When I think of unique living spaces, fantastical ideas come to mind: a young man living in a giant peach, a Hobbit living in a hole, “the Boy Who Lived” sleeping in a cupboard under the stairs – now those are some unique living spaces!
While this story might not be as absurd and unbelievable as the ones above, it’s definitely unique, and we have the inside look at those who took the road less traveled to find their home, sweet home.
Beverly and Pablo Solomon live in a unique home in the Texas Hill Country, just northwest of Austin, Texas. Built in 1856 by famous Texas Ranger Moses Hughes, the historic home is two stories of solid stone almost 2 feet thick.
The Solomons took on the task of restoring the property. As they are both interior designers, they drew from personal knowledge gleaned from years of experience. Beverly is currently the creative director of her own company, Beverly Solomon Design.

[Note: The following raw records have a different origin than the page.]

/-- R9, R52, R272: every step of a running core completes, with no fault and no refusal, and none raises the decode error; a
running core leaves the running state exactly for the opcode of HLT. That a step is also answered in the halted, the stopped and
the decode-error state, with the state unchanged, is the model's reading and no rule (log 3: R271 says that a step exists only
when RUN = Running); the clauses about those states rest on it. -/
def Obligations.EveryStepCompletes : Prop :=
  ∀ (s : State), ∃ t, step s = .next t ∧ (t.run.isDecodeError = true → t = s) ∧
    (s.run = .running → (s.mem.read s.pc = 0x76#8 → t.run = .halted) ∧ (s.mem.read s.pc ≠ 0x76#8 → t.run = .running))

/-! ## Invariants and whole-machine rules -/

/-- The constructed core meets the invariant. -/
def Obligations.ConstructedCoreIsSound : Prop := State.reset.Inv

/-- A step keeps the invariant: memory in its canonical form (the model's choice of form, log 11) within the 65536 addresses, and
no decode error. In a state that is not running the step is the model's (log 3). -/
def Obligations.StepKeepsTheInvariant : Prop :=
  ∀ (s t : State), s.Inv → step s = .next t → t.Inv

/-- R270 for the whole system, host events included: whatever the host presents at a boundary, the boundary and the step after it
keep the invariant from every state that meets it; and so no state reached from the constructed core is the decode error, and
memory keeps its form. How boundary and step are put together, what one boundary can hold, the form of memory, and the step of a
core that is not running are the model's choices (log 6, log 8, log 11, log 3). -/
def Obligations.DecodeErrorIsUnreachable : Prop :=
  (∀ (x : Boundary) (s t : State), s.Inv → systemStep x s = .next t → t.Inv) ∧
  (∀ (s : State), Reachable s → s.Inv)

/-- R26: an instruction that is not in the table's rows for a flag leaves that flag as it was. -/
def Obligations.FlagsChangeOnlyWhereTheTableSays : Prop :=
  ∀ (i : Instr) (s t : State), exec i s = .next t →
    (writesResultFlags i.form = false →
      t.flags.s = s.flags.s ∧ t.flags.z = s.flags.z ∧ t.flags.ac = s.flags.ac ∧ t.flags.p = s.flags.p) ∧
    (writesCarry i.form = false → t.flags.cy = s.flags.cy)

/-- `exec` completes for every instruction in every state; and among the instructions, the writers of INTE (R28), RUN (R29),
the latches (R31) and the shifter (R32). -/
def Obligations.ControlStateHasItsWritersOnly : Prop :=
  ∀ (i : Instr) (s : State), ∃ t, exec i s = .next t ∧
    t.port1 = s.port1 ∧ t.port2 = s.port2 ∧
    (i ≠ .ei → i ≠ .di → t.inte = s.inte) ∧ (i ≠ .hlt → t.run = s.run) ∧
    (i ≠ .outPort 4#8 → t.shiftReg = s.shiftReg) ∧ (i ≠ .outPort 2#8 → t.shiftOffset = s.shiftOffset)

/-- The writers of memory (R56), of SP (R23) and of PC after the fetch (R24) among the instructions. -/
def Obligations.MemorySpAndPcHaveTheirWritersOnly : Prop :=
  ∀ (i : Instr) (s t : State), exec i s = .next t →
    (writesMemory i.form = false → t.mem = s.mem) ∧ (writesSp i.form = false → t.sp = s.sp) ∧
    (writesPc i.form = false → t.pc = s.pc)

/-- R251: a latch write replaces that latch whole and changes nothing else, and the core observes the latches only through IN:
on any other opcode, other latch values change nothing in the step but themselves (in a state that is not running, by log 3). -/
def Obligations.LatchesAreWrittenWholeAndSeenThroughIn : Prop :=
  (∀ (s : State) (v : Byte), s.setPort .one v = { s with port1 := v } ∧ s.setPort .two v = { s with port2 := v }) ∧
  (∀ (s : State) (p q : Byte), s.mem.read s.pc ≠ 0xDB#8 →
    ∃ t, step s = .next t ∧
      step { s with port1 := p, port2 := q } = .next { t with port1 := p, port2 := q })

/-- R28: no instruction reads INTE, so another value of it changes nothing in any instruction's effect but itself. -/
def Obligations.InterruptEnableIsNotRead : Prop :=
  ∀ (i : Instr) (s : State) (b : Bool), ∃ t, exec i s = .next t ∧
    ∃ b', exec i { s with inte := b } = .next { t with inte := b' } ∧ (i ≠ .ei → i ≠ .di → b' = b)

/-! ## Reset and the host interface -/

/-- R37, R38: what Reset leaves, field by field, from any state, and what construction leaves. -/
def Obligations.ResetAndConstructionValues : Prop :=
  (∀ (s : State),
    s.applyReset.a = 0#8 ∧ s.applyReset.b = 0#8 ∧ s.applyReset.c = 0#8 ∧ s.applyReset.d = 0#8 ∧
    s.applyReset.e = 0#8 ∧ s.applyReset.h = 0#8 ∧ s.applyReset.l = 0#8 ∧
    s.applyReset.sp = 0#16 ∧ s.applyReset.pc = 0#16 ∧ flagsByte s.applyReset.flags = 0x02#8 ∧
    s.applyReset.inte = false ∧ s.applyReset.run = .running ∧ (∀ x, s.applyReset.mem.read x = 0#8) ∧
    s.applyReset.port1 = s.port1 ∧ s.applyReset.port2 = s.port2 ∧
    s.applyReset.shiftReg = s.shiftReg ∧ s.applyReset.shiftOffset = s.shiftOffset) ∧
  State.reset = { State.reset.applyReset with port1 := 0#8, port2 := 0#8, shiftReg := 0#16, shiftOffset := 0#3 }

/-- LoadImage (R308) puts the bytes at base on and changes no other byte and nothing else; an image that does not fit is the
host's failure (R302; the fault is the model's, log 7). -/
def Obligations.LoadImagePlacesTheBytes : Prop :=
  ∀ (s : State) (base : Nat) (bytes : List Byte),
    (base + bytes.length ≤ 65536 →
      ∃ t, s.loadImage base bytes = .next t ∧ t = { s with mem := t.mem } ∧
        ∀ x : Word, t.mem.read x =
          if base ≤ x.toNat then (bytes[x.toNat - base]?).getD (s.mem.read x) else s.mem.read x) ∧
    (65536 < base + bytes.length → s.loadImage base bytes = .fault (.romLoadFailure base bytes.length))

/-- R310: the framebuffer view is the 7168 bytes from 0x2400 on. -/
def Obligations.FramebufferViewIsTheRange : Prop :=
  ∀ (s : State), s.framebufferView.length = 0x1C00 ∧
    ∀ k, k < 0x1C00 → s.framebufferView[k]? = some (s.mem.read (BitVec.ofNat 16 (0x2400 + k)))

/-- R309: a run is steps in a row: a budget of m + n is a run of m and then a run of n, a budget of 1 on a running core is one
step, and a core that is not running stays. And a budget in clock cycles (R314's informative table) is used up before the bound
on its number of steps: a greater bound changes nothing. -/
def Obligations.RunBudgetIsStepsInARow : Prop :=
  (∀ (m n : Nat) (s : State), runInstructions (m + n) s = andThen (runInstructions m s) (runInstructions n)) ∧
  (∀ (s : State), s.run = .running → runInstructions 1 s = step s) ∧
  (∀ (n : Nat) (s : State), s.run ≠ .running → runInstructions n s = .next s) ∧
  (∀ (fuel budget : Nat) (s : State), budget ≤ fuel → runCyclesFrom fuel budget s = runCycles budget s)

/-- The order of R278 at one boundary without a Reset: a stop request wins over every interrupt request, and a latch write is
there for the first instruction of a handler entered at the same boundary. -/
def Obligations.BoundaryOrder : Prop :=
  (∀ (s : State) (x : Boundary), x.reset = none → x.stop = true → s.run = .running →
    ∃ t, s.atBoundary x = .next t ∧ t = { s with run := .stopped, port1 := t.port1, port2 := t.port2 }) ∧
  (∀ (s : State) (n : BitVec 3) (v : Byte), s.run = .running → s.inte = true →
    ∃ t, s.atBoundary { reset := none, stop := false, latches := [(.one, v)], requests := [n] } = .next t ∧
      t.port1 = v ∧ t.pc = BitVec.ofNat 16 (8 * n.toNat) ∧ t.inte = false)
end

The duo purchased the home in 1988, a time, Beverly revealed, when there were fewer big-box home improvement stores. Instead, the couple collected their tools and utilities from privately owned hardware stores and even salvaged some materials from junkyards.
Beverly mentioned that the hardest task was updating the plumbing installation. The house was built in the mid-1800s, with no electricity or plumbing and with the most recent update in the mid-1950s. Because of this, along with the solid rock structure, the installation alone was challenging. However, Beverly asserted that “it’s been fun despite the challenges. We plan on staying here for life.”
When asked why she made the choice to live in a unique, nontraditional home, Beverly explained, “For the ambiance and the fantastic location. Everyone who visits our property and home describes the setting as utopian, idealistic and an oasis.”
Around five years ago, the Solomons discovered a dying pecan tree on their property. Deciding to cut it down and dig it out, the two unearthed a stone foundation, hidden underneath the earth – the same stone as their home.
They dug deeper to reveal a sort of cellar or storage space, made of stone and fashioned almost like a cave. The two came to the conclusion that it was built by the Texas Ranger as a means for storage or as a storm shelter.
They decided to give this newfound treasure a new life, restoring the foundation and steps and turning it into a luxurious spa. They added a manmade waterfall that trickles from overhead, down to the stone base of the former shelter, comfortable seating, and an open-air ambiance that allows you to experience the peace and tranquility of the great outdoors.
Word to the Wise
The Solomons completed most of the renovation of the historic home on their own.
The good news is that Beverly’s husband, Pablo, had previous experience, having gleaned knowledge from his father, who performed home restoration on the side, and was “not afraid to get dirty” and fix the house DIY-style.
Beverly said this was a much better alternative than using hired help, as they’re usually paid by the hour and typically take an hour to learn the unique layout and construction of their house.
“Do not do everything at once,” she advised. “Get a feel for your home and property over a year or so in order to understand how best to use or deal with the various changes due to the seasons.”
As for decoration, Beverly also suggested deciding on how you want to use your space and, when possible, tying in the indoor décor with the outdoor, creating a harmonious flow.
“Do not be afraid to be eclectic,” she added. “Even though our home is over 160 years old, we have mixed period antiques with modern art.”
Finally, Beverly suggested making the home unique to your personality.
A Note of Caution
Just as there are pros to living in a unique home, there can also be a few cons that should be considered before moving in.
For example, Beverly discussed the challenges that come with a non-traditional home built of stone.
The Solomons’ house was constructed with stone quarried on the property and hand-hewed beams from the local trees. Additionally, each window and door opening is slightly different in size, meaning they had to purchase custom-made or modified windows and doors.
As the house is built on solid rock, with both exterior and interior stonewalls, installation of and repairs to plumbing and electricity can be a challenge. Heating and cooling can also become difficult as the thick stonewalls begin to heat or cool.
“Because our home is so well known in our area for its history,” she added, “having people just pop up unannounced wanting tours can get old.”
Hopefully this story gave you some inspiration for when you go to buy your first home. Whether you choose a traditional single-family home or a historic stone home, remember: “Home is where the heart is.”